* _AIM OF THE EXERCISE_
Retype, word for word, every line of the records below starting at the one that contains "theorem mboxGo_same (s" and ending at the one that contains "simp [mboxGo]"; include both of those lines and nothing more.
RECORDS SUPPLIED: Begin
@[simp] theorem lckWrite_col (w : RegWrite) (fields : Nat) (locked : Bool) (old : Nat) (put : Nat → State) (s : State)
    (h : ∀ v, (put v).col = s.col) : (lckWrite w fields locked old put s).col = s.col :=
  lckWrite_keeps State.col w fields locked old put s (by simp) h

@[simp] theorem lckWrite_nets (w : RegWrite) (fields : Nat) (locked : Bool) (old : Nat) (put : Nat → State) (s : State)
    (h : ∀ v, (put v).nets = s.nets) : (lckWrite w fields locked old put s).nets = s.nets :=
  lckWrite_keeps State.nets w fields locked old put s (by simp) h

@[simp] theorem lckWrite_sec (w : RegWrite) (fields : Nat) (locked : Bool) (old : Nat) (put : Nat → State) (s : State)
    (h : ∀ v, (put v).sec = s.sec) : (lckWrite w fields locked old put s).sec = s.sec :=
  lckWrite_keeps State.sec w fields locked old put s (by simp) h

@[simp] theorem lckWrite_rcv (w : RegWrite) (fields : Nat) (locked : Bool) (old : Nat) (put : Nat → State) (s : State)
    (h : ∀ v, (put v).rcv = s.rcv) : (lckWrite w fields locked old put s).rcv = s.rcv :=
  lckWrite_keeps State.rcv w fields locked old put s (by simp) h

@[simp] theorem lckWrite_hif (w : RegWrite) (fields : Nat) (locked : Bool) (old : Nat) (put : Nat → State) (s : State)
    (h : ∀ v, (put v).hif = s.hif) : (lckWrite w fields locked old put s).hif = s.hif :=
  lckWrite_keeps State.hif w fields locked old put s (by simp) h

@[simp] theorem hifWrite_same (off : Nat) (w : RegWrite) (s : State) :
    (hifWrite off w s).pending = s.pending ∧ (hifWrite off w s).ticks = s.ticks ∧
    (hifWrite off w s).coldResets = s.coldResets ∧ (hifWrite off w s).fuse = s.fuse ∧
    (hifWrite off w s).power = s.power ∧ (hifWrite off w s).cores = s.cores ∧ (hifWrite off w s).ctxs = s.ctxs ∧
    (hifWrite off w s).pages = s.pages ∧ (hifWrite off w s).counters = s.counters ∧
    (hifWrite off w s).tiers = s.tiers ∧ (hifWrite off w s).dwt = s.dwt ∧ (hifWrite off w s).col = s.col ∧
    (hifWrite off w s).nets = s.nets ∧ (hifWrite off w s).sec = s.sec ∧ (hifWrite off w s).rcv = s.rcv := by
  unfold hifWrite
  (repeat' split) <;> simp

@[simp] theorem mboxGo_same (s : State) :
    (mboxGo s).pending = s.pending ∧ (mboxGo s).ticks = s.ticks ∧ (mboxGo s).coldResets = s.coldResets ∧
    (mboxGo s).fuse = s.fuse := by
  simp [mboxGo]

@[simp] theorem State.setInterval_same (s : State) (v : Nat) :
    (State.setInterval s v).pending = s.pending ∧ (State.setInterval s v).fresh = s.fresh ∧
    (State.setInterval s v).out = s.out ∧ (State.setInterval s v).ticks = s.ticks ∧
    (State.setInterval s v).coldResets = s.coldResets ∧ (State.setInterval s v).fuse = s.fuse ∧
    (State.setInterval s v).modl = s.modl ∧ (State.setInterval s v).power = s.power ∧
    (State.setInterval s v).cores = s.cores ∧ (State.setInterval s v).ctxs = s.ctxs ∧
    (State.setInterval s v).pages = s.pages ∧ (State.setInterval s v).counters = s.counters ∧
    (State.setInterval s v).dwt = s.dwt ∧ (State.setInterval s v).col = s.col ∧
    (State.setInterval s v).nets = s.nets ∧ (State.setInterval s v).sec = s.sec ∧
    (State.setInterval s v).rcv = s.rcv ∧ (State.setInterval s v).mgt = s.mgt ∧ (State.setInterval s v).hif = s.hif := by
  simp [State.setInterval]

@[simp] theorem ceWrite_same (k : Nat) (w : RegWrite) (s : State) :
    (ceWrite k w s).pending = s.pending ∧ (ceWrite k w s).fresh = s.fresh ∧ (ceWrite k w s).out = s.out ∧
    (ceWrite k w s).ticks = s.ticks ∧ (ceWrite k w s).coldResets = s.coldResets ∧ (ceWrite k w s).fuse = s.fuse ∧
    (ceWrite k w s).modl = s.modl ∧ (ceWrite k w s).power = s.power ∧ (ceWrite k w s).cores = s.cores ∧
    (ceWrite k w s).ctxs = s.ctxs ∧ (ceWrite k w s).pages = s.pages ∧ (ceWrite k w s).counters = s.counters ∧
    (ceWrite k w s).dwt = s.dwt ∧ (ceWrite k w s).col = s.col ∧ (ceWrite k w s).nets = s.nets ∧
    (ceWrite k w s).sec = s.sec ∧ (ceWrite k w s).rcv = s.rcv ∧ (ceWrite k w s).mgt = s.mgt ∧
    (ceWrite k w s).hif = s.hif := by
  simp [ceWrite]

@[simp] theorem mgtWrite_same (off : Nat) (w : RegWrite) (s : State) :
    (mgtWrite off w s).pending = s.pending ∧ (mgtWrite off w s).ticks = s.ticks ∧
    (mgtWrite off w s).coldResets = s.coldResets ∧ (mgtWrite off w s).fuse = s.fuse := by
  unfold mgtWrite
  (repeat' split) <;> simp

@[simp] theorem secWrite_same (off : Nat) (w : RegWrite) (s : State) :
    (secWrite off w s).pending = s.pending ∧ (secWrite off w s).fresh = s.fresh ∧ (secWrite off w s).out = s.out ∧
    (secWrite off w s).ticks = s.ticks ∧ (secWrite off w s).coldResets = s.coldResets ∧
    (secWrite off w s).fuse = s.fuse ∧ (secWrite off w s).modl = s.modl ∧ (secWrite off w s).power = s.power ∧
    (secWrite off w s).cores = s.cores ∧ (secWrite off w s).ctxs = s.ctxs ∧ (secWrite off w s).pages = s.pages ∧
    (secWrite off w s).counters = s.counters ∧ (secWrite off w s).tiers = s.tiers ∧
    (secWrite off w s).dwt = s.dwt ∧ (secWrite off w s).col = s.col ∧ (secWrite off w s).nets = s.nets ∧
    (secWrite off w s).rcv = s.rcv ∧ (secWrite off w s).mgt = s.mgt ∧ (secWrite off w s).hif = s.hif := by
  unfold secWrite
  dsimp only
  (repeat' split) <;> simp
RECORDS SUPPLIED: End
* _WORKED SOLUTION_
@[simp] theorem mboxGo_same (s : State) :
    (mboxGo s).pending = s.pending ∧ (mboxGo s).ticks = s.ticks ∧ (mboxGo s).coldResets = s.coldResets ∧
    (mboxGo s).fuse = s.fuse := by
  simp [mboxGo]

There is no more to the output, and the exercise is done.